### [Task instructions]
For the entries that follow, restate word for word the line containing "(setSer s k x).meter = s.meter := rfl", the line containing "(setSer s k x).brg = s.brg := rfl", and every line that lies between them.

-----

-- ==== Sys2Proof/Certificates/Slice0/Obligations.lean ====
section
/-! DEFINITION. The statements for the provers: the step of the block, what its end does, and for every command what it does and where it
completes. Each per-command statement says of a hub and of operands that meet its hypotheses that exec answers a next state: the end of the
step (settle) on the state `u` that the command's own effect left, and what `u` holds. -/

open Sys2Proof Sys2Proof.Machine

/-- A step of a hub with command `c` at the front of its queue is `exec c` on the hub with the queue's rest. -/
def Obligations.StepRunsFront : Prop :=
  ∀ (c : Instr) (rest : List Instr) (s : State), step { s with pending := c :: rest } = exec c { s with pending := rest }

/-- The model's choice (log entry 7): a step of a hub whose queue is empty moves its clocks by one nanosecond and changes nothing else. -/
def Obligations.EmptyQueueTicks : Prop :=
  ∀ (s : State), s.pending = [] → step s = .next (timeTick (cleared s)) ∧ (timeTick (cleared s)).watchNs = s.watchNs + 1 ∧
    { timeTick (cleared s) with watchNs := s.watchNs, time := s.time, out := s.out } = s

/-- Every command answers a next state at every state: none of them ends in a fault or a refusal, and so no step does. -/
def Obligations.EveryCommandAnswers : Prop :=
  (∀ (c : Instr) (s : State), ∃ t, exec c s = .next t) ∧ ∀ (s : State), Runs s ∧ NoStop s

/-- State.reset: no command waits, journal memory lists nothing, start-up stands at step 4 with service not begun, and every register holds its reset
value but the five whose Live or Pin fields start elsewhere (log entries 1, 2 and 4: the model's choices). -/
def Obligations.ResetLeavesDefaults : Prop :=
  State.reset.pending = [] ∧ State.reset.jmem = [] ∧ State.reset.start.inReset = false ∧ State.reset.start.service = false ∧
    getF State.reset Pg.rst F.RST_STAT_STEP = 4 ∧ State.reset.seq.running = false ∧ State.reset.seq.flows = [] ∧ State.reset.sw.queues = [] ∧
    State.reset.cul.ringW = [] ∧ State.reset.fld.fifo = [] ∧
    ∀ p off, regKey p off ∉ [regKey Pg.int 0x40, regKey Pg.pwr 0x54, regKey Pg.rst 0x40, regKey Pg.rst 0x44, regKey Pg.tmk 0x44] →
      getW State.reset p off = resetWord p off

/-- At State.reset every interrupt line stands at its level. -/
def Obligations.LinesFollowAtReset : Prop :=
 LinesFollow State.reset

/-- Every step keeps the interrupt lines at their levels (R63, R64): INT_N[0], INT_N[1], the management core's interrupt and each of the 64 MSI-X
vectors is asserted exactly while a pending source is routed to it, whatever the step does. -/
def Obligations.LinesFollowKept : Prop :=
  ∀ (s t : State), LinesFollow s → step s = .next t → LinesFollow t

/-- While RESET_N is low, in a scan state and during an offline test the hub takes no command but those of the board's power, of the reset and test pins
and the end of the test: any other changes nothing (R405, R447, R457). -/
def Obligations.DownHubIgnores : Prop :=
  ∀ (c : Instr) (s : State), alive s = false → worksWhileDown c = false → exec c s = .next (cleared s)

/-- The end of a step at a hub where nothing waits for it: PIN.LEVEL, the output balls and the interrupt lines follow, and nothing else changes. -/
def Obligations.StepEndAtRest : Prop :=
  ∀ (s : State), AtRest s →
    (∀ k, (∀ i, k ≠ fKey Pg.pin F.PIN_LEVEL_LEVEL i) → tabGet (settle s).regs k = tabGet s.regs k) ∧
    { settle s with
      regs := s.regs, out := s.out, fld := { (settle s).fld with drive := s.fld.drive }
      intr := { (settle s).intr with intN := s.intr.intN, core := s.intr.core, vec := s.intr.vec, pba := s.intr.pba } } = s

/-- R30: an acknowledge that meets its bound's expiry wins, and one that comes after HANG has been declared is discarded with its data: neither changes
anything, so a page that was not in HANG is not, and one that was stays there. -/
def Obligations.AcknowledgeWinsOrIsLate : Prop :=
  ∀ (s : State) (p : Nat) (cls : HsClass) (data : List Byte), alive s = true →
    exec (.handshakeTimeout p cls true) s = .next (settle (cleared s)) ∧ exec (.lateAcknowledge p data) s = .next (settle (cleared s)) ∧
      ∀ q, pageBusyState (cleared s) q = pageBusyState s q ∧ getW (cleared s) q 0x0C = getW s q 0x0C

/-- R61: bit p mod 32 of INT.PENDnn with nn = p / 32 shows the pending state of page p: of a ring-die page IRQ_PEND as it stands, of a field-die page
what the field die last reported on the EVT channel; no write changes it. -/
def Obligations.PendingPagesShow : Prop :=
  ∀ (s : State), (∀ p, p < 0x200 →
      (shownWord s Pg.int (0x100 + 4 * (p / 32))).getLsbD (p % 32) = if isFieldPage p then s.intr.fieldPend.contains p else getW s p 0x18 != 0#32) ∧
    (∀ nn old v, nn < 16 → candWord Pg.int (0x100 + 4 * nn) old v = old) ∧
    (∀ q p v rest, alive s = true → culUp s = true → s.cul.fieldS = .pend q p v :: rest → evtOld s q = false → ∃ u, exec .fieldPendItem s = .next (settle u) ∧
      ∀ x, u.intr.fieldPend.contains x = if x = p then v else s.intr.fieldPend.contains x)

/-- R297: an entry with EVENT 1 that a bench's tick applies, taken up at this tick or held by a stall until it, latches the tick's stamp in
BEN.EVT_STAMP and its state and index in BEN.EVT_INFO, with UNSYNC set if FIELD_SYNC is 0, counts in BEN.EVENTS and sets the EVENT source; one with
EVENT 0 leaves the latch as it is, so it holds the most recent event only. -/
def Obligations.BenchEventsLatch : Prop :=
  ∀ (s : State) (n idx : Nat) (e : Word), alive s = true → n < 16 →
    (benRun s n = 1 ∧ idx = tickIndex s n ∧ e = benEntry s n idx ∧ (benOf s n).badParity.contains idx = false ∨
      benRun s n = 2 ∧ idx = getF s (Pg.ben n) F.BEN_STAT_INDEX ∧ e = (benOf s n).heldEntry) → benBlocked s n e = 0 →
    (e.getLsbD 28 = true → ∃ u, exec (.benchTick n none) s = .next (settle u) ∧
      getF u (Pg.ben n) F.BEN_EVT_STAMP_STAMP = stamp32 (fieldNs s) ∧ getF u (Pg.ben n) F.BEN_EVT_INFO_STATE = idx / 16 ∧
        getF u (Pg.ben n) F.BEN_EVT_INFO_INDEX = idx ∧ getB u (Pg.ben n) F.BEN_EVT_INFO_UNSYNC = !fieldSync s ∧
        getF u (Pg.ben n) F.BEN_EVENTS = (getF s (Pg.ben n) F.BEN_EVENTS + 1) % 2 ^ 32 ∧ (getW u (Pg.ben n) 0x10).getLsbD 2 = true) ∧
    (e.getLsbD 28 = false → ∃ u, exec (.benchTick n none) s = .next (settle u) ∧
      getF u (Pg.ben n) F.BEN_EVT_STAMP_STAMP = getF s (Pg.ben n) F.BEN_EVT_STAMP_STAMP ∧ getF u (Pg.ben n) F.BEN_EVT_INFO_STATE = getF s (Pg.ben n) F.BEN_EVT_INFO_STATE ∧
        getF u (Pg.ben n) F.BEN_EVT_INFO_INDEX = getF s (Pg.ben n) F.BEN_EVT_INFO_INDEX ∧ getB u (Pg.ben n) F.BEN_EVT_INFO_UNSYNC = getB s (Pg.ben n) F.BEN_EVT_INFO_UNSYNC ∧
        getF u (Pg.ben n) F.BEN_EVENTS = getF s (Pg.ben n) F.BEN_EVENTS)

-----

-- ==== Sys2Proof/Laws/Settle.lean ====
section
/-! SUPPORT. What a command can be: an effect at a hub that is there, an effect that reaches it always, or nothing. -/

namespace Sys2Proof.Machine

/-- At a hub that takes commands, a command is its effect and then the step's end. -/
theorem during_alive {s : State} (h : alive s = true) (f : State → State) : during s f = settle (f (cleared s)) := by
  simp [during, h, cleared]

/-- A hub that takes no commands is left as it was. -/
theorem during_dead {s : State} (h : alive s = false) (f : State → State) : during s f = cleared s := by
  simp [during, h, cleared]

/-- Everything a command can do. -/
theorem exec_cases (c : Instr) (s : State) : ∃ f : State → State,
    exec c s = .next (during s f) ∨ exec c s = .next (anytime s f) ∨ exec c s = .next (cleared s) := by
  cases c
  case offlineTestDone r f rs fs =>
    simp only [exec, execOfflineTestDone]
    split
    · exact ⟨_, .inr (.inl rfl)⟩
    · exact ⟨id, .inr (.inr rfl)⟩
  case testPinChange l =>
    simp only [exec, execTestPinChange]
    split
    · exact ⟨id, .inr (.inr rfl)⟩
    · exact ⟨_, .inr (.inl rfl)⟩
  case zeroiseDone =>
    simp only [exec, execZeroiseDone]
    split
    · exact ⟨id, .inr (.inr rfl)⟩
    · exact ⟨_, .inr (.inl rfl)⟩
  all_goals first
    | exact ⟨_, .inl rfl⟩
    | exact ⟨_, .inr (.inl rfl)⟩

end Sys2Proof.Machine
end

-----

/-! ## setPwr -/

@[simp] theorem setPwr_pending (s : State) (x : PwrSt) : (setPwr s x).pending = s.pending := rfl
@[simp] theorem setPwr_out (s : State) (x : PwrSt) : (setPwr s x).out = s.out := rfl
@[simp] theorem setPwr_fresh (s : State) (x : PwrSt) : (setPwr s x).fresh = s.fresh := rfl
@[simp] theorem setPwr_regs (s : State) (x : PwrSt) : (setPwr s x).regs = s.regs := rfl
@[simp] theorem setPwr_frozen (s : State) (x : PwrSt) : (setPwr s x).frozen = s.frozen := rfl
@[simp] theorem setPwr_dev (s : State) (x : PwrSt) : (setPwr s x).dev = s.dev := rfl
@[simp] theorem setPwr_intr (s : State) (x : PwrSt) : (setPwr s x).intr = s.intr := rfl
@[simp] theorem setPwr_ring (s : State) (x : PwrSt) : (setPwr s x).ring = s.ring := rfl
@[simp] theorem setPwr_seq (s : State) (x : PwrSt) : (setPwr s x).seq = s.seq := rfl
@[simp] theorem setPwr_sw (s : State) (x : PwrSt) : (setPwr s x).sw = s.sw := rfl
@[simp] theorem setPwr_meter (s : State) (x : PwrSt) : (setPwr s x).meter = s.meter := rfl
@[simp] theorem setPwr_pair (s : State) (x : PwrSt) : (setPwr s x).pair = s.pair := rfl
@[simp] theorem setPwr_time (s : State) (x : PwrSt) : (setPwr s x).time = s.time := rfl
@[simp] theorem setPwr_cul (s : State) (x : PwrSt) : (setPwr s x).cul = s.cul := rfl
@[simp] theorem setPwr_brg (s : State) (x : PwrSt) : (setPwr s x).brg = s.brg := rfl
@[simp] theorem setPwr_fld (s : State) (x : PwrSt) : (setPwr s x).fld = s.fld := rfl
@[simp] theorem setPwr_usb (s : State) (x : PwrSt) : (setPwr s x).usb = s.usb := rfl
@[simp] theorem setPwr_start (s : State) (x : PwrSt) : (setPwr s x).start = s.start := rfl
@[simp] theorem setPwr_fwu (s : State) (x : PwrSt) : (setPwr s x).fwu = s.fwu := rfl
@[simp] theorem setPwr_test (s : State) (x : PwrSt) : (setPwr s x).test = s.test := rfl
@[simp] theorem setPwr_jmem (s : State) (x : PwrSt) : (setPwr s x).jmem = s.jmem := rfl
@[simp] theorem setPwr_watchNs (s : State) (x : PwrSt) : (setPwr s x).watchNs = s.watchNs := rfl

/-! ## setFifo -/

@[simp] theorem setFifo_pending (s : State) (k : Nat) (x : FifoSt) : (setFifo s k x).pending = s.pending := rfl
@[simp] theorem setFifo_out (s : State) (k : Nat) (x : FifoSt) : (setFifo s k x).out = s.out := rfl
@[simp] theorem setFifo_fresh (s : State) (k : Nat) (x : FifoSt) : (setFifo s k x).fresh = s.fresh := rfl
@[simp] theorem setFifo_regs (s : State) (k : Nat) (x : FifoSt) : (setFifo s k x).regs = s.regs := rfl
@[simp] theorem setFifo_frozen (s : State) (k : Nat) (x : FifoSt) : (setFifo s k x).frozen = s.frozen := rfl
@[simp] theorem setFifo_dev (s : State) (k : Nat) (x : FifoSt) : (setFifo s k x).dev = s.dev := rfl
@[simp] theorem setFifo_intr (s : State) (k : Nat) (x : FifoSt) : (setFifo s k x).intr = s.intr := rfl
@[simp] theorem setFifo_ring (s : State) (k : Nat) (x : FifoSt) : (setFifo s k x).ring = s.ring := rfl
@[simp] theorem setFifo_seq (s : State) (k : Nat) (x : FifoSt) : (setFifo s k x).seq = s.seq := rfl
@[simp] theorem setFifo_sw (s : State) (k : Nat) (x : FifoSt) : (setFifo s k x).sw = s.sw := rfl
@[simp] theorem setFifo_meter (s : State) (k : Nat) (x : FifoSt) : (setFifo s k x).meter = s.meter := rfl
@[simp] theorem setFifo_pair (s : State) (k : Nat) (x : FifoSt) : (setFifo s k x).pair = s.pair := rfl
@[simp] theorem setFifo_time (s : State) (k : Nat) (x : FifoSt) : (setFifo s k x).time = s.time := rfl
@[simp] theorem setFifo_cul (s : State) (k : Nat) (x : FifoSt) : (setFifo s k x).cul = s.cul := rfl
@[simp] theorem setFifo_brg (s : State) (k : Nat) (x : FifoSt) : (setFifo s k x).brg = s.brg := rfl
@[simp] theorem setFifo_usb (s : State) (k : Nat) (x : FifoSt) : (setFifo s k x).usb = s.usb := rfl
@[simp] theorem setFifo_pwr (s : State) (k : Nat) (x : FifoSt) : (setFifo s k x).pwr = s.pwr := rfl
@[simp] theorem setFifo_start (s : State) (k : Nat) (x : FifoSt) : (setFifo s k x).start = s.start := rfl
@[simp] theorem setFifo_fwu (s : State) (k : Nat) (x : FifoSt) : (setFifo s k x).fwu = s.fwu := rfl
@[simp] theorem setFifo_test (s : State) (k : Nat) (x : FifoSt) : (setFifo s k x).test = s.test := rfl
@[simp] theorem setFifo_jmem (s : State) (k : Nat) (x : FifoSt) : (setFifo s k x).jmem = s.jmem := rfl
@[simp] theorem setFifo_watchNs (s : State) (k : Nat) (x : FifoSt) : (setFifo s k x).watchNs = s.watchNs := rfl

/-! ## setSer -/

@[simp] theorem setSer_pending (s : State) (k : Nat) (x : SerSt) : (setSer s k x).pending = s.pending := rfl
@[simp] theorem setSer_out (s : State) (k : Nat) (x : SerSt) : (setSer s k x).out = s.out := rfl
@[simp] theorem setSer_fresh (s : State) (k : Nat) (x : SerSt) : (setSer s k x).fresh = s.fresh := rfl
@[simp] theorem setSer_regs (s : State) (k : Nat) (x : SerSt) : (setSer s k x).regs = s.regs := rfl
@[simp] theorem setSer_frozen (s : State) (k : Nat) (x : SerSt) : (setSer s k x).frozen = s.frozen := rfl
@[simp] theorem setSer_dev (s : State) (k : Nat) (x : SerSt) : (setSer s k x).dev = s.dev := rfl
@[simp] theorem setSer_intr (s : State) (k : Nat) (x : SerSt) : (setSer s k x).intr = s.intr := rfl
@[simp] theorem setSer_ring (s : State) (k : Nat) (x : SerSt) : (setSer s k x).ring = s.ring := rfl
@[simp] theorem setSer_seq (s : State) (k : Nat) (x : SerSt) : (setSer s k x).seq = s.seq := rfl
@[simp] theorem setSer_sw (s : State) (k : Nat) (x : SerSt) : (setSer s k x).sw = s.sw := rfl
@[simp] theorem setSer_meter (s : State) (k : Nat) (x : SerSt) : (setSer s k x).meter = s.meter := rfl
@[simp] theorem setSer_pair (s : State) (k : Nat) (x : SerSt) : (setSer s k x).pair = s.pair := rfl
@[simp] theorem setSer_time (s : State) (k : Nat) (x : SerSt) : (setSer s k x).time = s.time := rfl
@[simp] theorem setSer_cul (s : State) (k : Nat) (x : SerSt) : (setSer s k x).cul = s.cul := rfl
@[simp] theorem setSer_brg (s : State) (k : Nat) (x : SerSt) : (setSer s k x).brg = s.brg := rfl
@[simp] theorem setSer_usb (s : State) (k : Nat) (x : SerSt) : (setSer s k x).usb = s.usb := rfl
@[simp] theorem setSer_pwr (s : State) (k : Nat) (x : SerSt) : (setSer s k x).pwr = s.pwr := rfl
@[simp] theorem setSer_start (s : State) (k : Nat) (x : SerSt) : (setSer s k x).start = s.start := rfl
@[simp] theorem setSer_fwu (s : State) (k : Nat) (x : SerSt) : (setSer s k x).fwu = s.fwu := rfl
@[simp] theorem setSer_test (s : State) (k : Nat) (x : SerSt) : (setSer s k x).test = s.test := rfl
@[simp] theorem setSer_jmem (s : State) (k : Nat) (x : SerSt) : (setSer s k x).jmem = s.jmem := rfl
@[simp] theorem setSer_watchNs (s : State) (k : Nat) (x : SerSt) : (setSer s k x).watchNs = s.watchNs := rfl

-----

### [Answer to the problem]
@[simp] theorem setSer_meter (s : State) (k : Nat) (x : SerSt) : (setSer s k x).meter = s.meter := rfl
@[simp] theorem setSer_pair (s : State) (k : Nat) (x : SerSt) : (setSer s k x).pair = s.pair := rfl
@[simp] theorem setSer_time (s : State) (k : Nat) (x : SerSt) : (setSer s k x).time = s.time := rfl
@[simp] theorem setSer_cul (s : State) (k : Nat) (x : SerSt) : (setSer s k x).cul = s.cul := rfl
@[simp] theorem setSer_brg (s : State) (k : Nat) (x : SerSt) : (setSer s k x).brg = s.brg := rfl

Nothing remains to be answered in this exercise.